Recebi um honroso convite do Grupo Capitólio, projeto de extensão da Universidade Federal do Rio Grande do Norte, para fazer palestra sobre Ariano Suassuna e o Direito. Imediatamente revisitei o “Auto da Compadecida”, obra-prima em qualquer sentido. Ariano cria um júri no infinito. O juiz é o próprio Deus, o promotor é o demônio e a advogada de defesa Nossa Senhora. A peça tornou-se best-seller, inclusive objeto de adaptações para a TV. Através do humor, esse tribunal do júri é uma profunda crítica social.
Recordei outros personagens literários que retratam o senso comum e a sabedoria popular, destacando passagens jurídicas. A maior autoridade sobre a vida e a obra de Ariano é o poeta de excelência Carlos Newton Júnior. Ao passar uma temporada em Florença, encontrei numa livraria a tradução da “Compadecida”, adquiri para presenteá-la ao meu amigo especialista. Segundo ele, Ariano ficou encantado, porque se tratava de uma edição pirata.
Ainda menino, Ariano escreveu um conto que tratava de crime de adultério e de vingança. “Uma Mulher Vestida de Sol”, que é “Nossa Senhora do Apocalipse”, retrata uma querela de terras entre fazendeiros. Inclui como personagens um juiz e um delegado.

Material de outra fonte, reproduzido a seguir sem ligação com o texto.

-- ==== Sys2Proof/Laws/Tile.lean ====
section
/-! SUPPORT. A tile's operations: for each what it leaves alone, field by field; and what the acts of a cycle leave alone, which is everything but what acts find. -/

namespace Sys2Proof.Machine

theorem Tile.record_frame (t : Tile) (c u e p y a b : Nat) : t.record c u e p y a b = { t with tfr := (t.record c u e p y a b).tfr } := by unfold Tile.record; simp only; (repeat' split) <;> rfl

@[simp] theorem Tile.record_tsq (t : Tile) (c u e p y a b : Nat) : (t.record c u e p y a b).tsq = t.tsq := (congrArg Tile.tsq (Tile.record_frame t c u e p y a b) :)
@[simp] theorem Tile.record_tm (t : Tile) (c u e p y a b : Nat) : (t.record c u e p y a b).tm = t.tm := (congrArg Tile.tm (Tile.record_frame t c u e p y a b) :)
@[simp] theorem Tile.record_mem (t : Tile) (c u e p y a b : Nat) : (t.record c u e p y a b).mem = t.mem := (congrArg Tile.mem (Tile.record_frame t c u e p y a b) :)
@[simp] theorem Tile.record_bad (t : Tile) (c u e p y a b : Nat) : (t.record c u e p y a b).bad = t.bad := (congrArg Tile.bad (Tile.record_frame t c u e p y a b) :)
@[simp] theorem Tile.record_soft (t : Tile) (c u e p y a b : Nat) : (t.record c u e p y a b).soft = t.soft := (congrArg Tile.soft (Tile.record_frame t c u e p y a b) :)
@[simp] theorem Tile.record_cfg (t : Tile) (c u e p y a b : Nat) : (t.record c u e p y a b).cfg = t.cfg := (congrArg Tile.cfg (Tile.record_frame t c u e p y a b) :)
@[simp] theorem Tile.record_tab (t : Tile) (c u e p y a b : Nat) : (t.record c u e p y a b).tab = t.tab := (congrArg Tile.tab (Tile.record_frame t c u e p y a b) :)
@[simp] theorem Tile.record_ptrs (t : Tile) (c u e p y a b : Nat) : (t.record c u e p y a b).ptrs = t.ptrs := (congrArg Tile.ptrs (Tile.record_frame t c u e p y a b) :)
@[simp] theorem Tile.record_vs (t : Tile) (c u e p y a b : Nat) : (t.record c u e p y a b).vs = t.vs := (congrArg Tile.vs (Tile.record_frame t c u e p y a b) :)
@[simp] theorem Tile.record_mxe (t : Tile) (c u e p y a b : Nat) : (t.record c u e p y a b).mxe = t.mxe := (congrArg Tile.mxe (Tile.record_frame t c u e p y a b) :)
@[simp] theorem Tile.record_engs (t : Tile) (c u e p y a b : Nat) : (t.record c u e p y a b).engs = t.engs := (congrArg Tile.engs (Tile.record_frame t c u e p y a b) :)
@[simp] theorem Tile.record_rng (t : Tile) (c u e p y a b : Nat) : (t.record c u e p y a b).rng = t.rng := (congrArg Tile.rng (Tile.record_frame t c u e p y a b) :)
@[simp] theorem Tile.record_sched (t : Tile) (c u e p y a b : Nat) : (t.record c u e p y a b).sched = t.sched := (congrArg Tile.sched (Tile.record_frame t c u e p y a b) :)
@[simp] theorem Tile.record_pipe (t : Tile) (c u e p y a b : Nat) : (t.record c u e p y a b).pipe = t.pipe := (congrArg Tile.pipe (Tile.record_frame t c u e p y a b) :)
@[simp] theorem Tile.record_acts (t : Tile) (c u e p y a b : Nat) : (t.record c u e p y a b).acts = t.acts := (congrArg Tile.acts (Tile.record_frame t c u e p y a b) :)
@[simp] theorem Tile.record_base (t : Tile) (c u e p y a b : Nat) : (t.record c u e p y a b).base = t.base := (congrArg Tile.base (Tile.record_frame t c u e p y a b) :)
@[simp] theorem Tile.record_lscs (t : Tile) (c u e p y a b : Nat) : (t.record c u e p y a b).lscs = t.lscs := (congrArg Tile.lscs (Tile.record_frame t c u e p y a b) :)
@[simp] theorem Tile.record_slots (t : Tile) (c u e p y a b : Nat) : (t.record c u e p y a b).slots = t.slots := (congrArg Tile.slots (Tile.record_frame t c u e p y a b) :)
@[simp] theorem Tile.record_rqs (t : Tile) (c u e p y a b : Nat) : (t.record c u e p y a b).rqs = t.rqs := (congrArg Tile.rqs (Tile.record_frame t c u e p y a b) :)
@[simp] theorem Tile.record_scs (t : Tile) (c u e p y a b : Nat) : (t.record c u e p y a b).scs = t.scs := (congrArg Tile.scs (Tile.record_frame t c u e p y a b) :)
@[simp] theorem Tile.record_badTab (t : Tile) (c u e p y a b : Nat) : (t.record c u e p y a b).badTab = t.badTab := (congrArg Tile.badTab (Tile.record_frame t c u e p y a b) :)
@[simp] theorem Tile.record_badAcc (t : Tile) (c u e p y a b : Nat) : (t.record c u e p y a b).badAcc = t.badAcc := (congrArg Tile.badAcc (Tile.record_frame t c u e p y a b) :)
@[simp] theorem Tile.record_almTbl (t : Tile) (c u e p y a b : Nat) : (t.record c u e p y a b).almTbl = t.almTbl := (congrArg Tile.almTbl (Tile.record_frame t c u e p y a b) :)
@[simp] theorem Tile.record_almChan (t : Tile) (c u e p y a b : Nat) : (t.record c u e p y a b).almChan = t.almChan := (congrArg Tile.almChan (Tile.record_frame t c u e p y a b) :)
@[simp] theorem Tile.record_hb (t : Tile) (c u e p y a b : Nat) : (t.record c u e p y a b).hb = t.hb := (congrArg Tile.hb (Tile.record_frame t c u e p y a b) :)
@[simp] theorem Tile.record_gwait (t : Tile) (c u e p y a b : Nat) : (t.record c u e p y a b).gwait = t.gwait := (congrArg Tile.gwait (Tile.record_frame t c u e p y a b) :)
@[simp] theorem Tile.record_dev (t : Tile) (c u e p y a b : Nat) : (t.record c u e p y a b).dev = t.dev := (congrArg Tile.dev (Tile.record_frame t c u e p y a b) :)
@[simp] theorem Tile.record_cnt (t : Tile) (c u e p y a b : Nat) : (t.record c u e p y a b).cnt = t.cnt := (congrArg Tile.cnt (Tile.record_frame t c u e p y a b) :)
@[simp] theorem Tile.record_took (t : Tile) (c u e p y a b : Nat) : (t.record c u e p y a b).took = t.took := (congrArg Tile.took (Tile.record_frame t c u e p y a b) :)

theorem Tile.erase_frame (t : Tile) (c y d : Nat) : t.erase c y d = { t with tfr := (t.erase c y d).tfr } := by unfold Tile.erase; simp only; (repeat' split) <;> rfl

@[simp] theorem Tile.erase_tsq (t : Tile) (c y d : Nat) : (t.erase c y d).tsq = t.tsq := (congrArg Tile.tsq (Tile.erase_frame t c y d) :)
@[simp] theorem Tile.erase_tm (t : Tile) (c y d : Nat) : (t.erase c y d).tm = t.tm := (congrArg Tile.tm (Tile.erase_frame t c y d) :)
@[simp] theorem Tile.erase_mem (t : Tile) (c y d : Nat) : (t.erase c y d).mem = t.mem := (congrArg Tile.mem (Tile.erase_frame t c y d) :)
@[simp] theorem Tile.erase_bad (t : Tile) (c y d : Nat) : (t.erase c y d).bad = t.bad := (congrArg Tile.bad (Tile.erase_frame t c y d) :)
@[simp] theorem Tile.erase_soft (t : Tile) (c y d : Nat) : (t.erase c y d).soft = t.soft := (congrArg Tile.soft (Tile.erase_frame t c y d) :)
@[simp] theorem Tile.erase_cfg (t : Tile) (c y d : Nat) : (t.erase c y d).cfg = t.cfg := (congrArg Tile.cfg (Tile.erase_frame t c y d) :)
@[simp] theorem Tile.erase_tab (t : Tile) (c y d : Nat) : (t.erase c y d).tab = t.tab := (congrArg Tile.tab (Tile.erase_frame t c y d) :)
@[simp] theorem Tile.erase_ptrs (t : Tile) (c y d : Nat) : (t.erase c y d).ptrs = t.ptrs := (congrArg Tile.ptrs (Tile.erase_frame t c y d) :)
@[simp] theorem Tile.erase_vs (t : Tile) (c y d : Nat) : (t.erase c y d).vs = t.vs := (congrArg Tile.vs (Tile.erase_frame t c y d) :)
@[simp] theorem Tile.erase_mxe (t : Tile) (c y d : Nat) : (t.erase c y d).mxe = t.mxe := (congrArg Tile.mxe (Tile.erase_frame t c y d) :)
@[simp] theorem Tile.erase_engs (t : Tile) (c y d : Nat) : (t.erase c y d).engs = t.engs := (congrArg Tile.engs (Tile.erase_frame t c y d) :)
@[simp] theorem Tile.erase_rng (t : Tile) (c y d : Nat) : (t.erase c y d).rng = t.rng := (congrArg Tile.rng (Tile.erase_frame t c y d) :)
@[simp] theorem Tile.erase_sched (t : Tile) (c y d : Nat) : (t.erase c y d).sched = t.sched := (congrArg Tile.sched (Tile.erase_frame t c y d) :)
@[simp] theorem Tile.erase_pipe (t : Tile) (c y d : Nat) : (t.erase c y d).pipe = t.pipe := (congrArg Tile.pipe (Tile.erase_frame t c y d) :)
@[simp] theorem Tile.erase_acts (t : Tile) (c y d : Nat) : (t.erase c y d).acts = t.acts := (congrArg Tile.acts (Tile.erase_frame t c y d) :)
@[simp] theorem Tile.erase_base (t : Tile) (c y d : Nat) : (t.erase c y d).base = t.base := (congrArg Tile.base (Tile.erase_frame t c y d) :)
@[simp] theorem Tile.erase_lscs (t : Tile) (c y d : Nat) : (t.erase c y d).lscs = t.lscs := (congrArg Tile.lscs (Tile.erase_frame t c y d) :)
@[simp] theorem Tile.erase_slots (t : Tile) (c y d : Nat) : (t.erase c y d).slots = t.slots := (congrArg Tile.slots (Tile.erase_frame t c y d) :)
@[simp] theorem Tile.erase_rqs (t : Tile) (c y d : Nat) : (t.erase c y d).rqs = t.rqs := (congrArg Tile.rqs (Tile.erase_frame t c y d) :)
@[simp] theorem Tile.erase_scs (t : Tile) (c y d : Nat) : (t.erase c y d).scs = t.scs := (congrArg Tile.scs (Tile.erase_frame t c y d) :)
@[simp] theorem Tile.erase_badTab (t : Tile) (c y d : Nat) : (t.erase c y d).badTab = t.badTab := (congrArg Tile.badTab (Tile.erase_frame t c y d) :)
@[simp] theorem Tile.erase_badAcc (t : Tile) (c y d : Nat) : (t.erase c y d).badAcc = t.badAcc := (congrArg Tile.badAcc (Tile.erase_frame t c y d) :)
@[simp] theorem Tile.erase_almTbl (t : Tile) (c y d : Nat) : (t.erase c y d).almTbl = t.almTbl := (congrArg Tile.almTbl (Tile.erase_frame t c y d) :)
@[simp] theorem Tile.erase_almChan (t : Tile) (c y d : Nat) : (t.erase c y d).almChan = t.almChan := (congrArg Tile.almChan (Tile.erase_frame t c y d) :)
@[simp] theorem Tile.erase_hb (t : Tile) (c y d : Nat) : (t.erase c y d).hb = t.hb := (congrArg Tile.hb (Tile.erase_frame t c y d) :)
@[simp] theorem Tile.erase_gwait (t : Tile) (c y d : Nat) : (t.erase c y d).gwait = t.gwait := (congrArg Tile.gwait (Tile.erase_frame t c y d) :)
@[simp] theorem Tile.erase_dev (t : Tile) (c y d : Nat) : (t.erase c y d).dev = t.dev := (congrArg Tile.dev (Tile.erase_frame t c y d) :)
@[simp] theorem Tile.erase_cnt (t : Tile) (c y d : Nat) : (t.erase c y d).cnt = t.cnt := (congrArg Tile.cnt (Tile.erase_frame t c y d) :)
@[simp] theorem Tile.erase_took (t : Tile) (c y d : Nat) : (t.erase c y d).took = t.took := (congrArg Tile.took (Tile.erase_frame t c y d) :)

O jurista Nilo Batista, por feliz acaso nascido em Natal, publicou livro admirável sob o título de “Machado de Assis Criminalista”, revelando sua absoluta competência e refinamento.
Câmara Cascudo é antropólogo insuperável na identificação do brasileiro. Estuda e documenta costumes, alimentação, crenças e crendices, religião, lendas, mitos, superstições, linguagens e gestos, a sabedoria popular. Foi mestre na Literatura e no direito das gentes. Toda sua obra é marcada pelo saber jurídico e por sua inquietação filosófica. Entre outros assuntos, trata o direito como tradição, o direito do cidadão ao silêncio e à liberdade científica. 
Nada era estranho a Cascudo. Na defesa da verdade e da adequação, afirma que Natal tem o direito de possuir uma toponímia digna do seu passado. Como todos os outros luminares citados, ele pouco exerceu funções que indicariam a sua formatura em Direito.
A Literatura é meio eficiente de crítica às Instituições Jurídicas. O que não é pouco.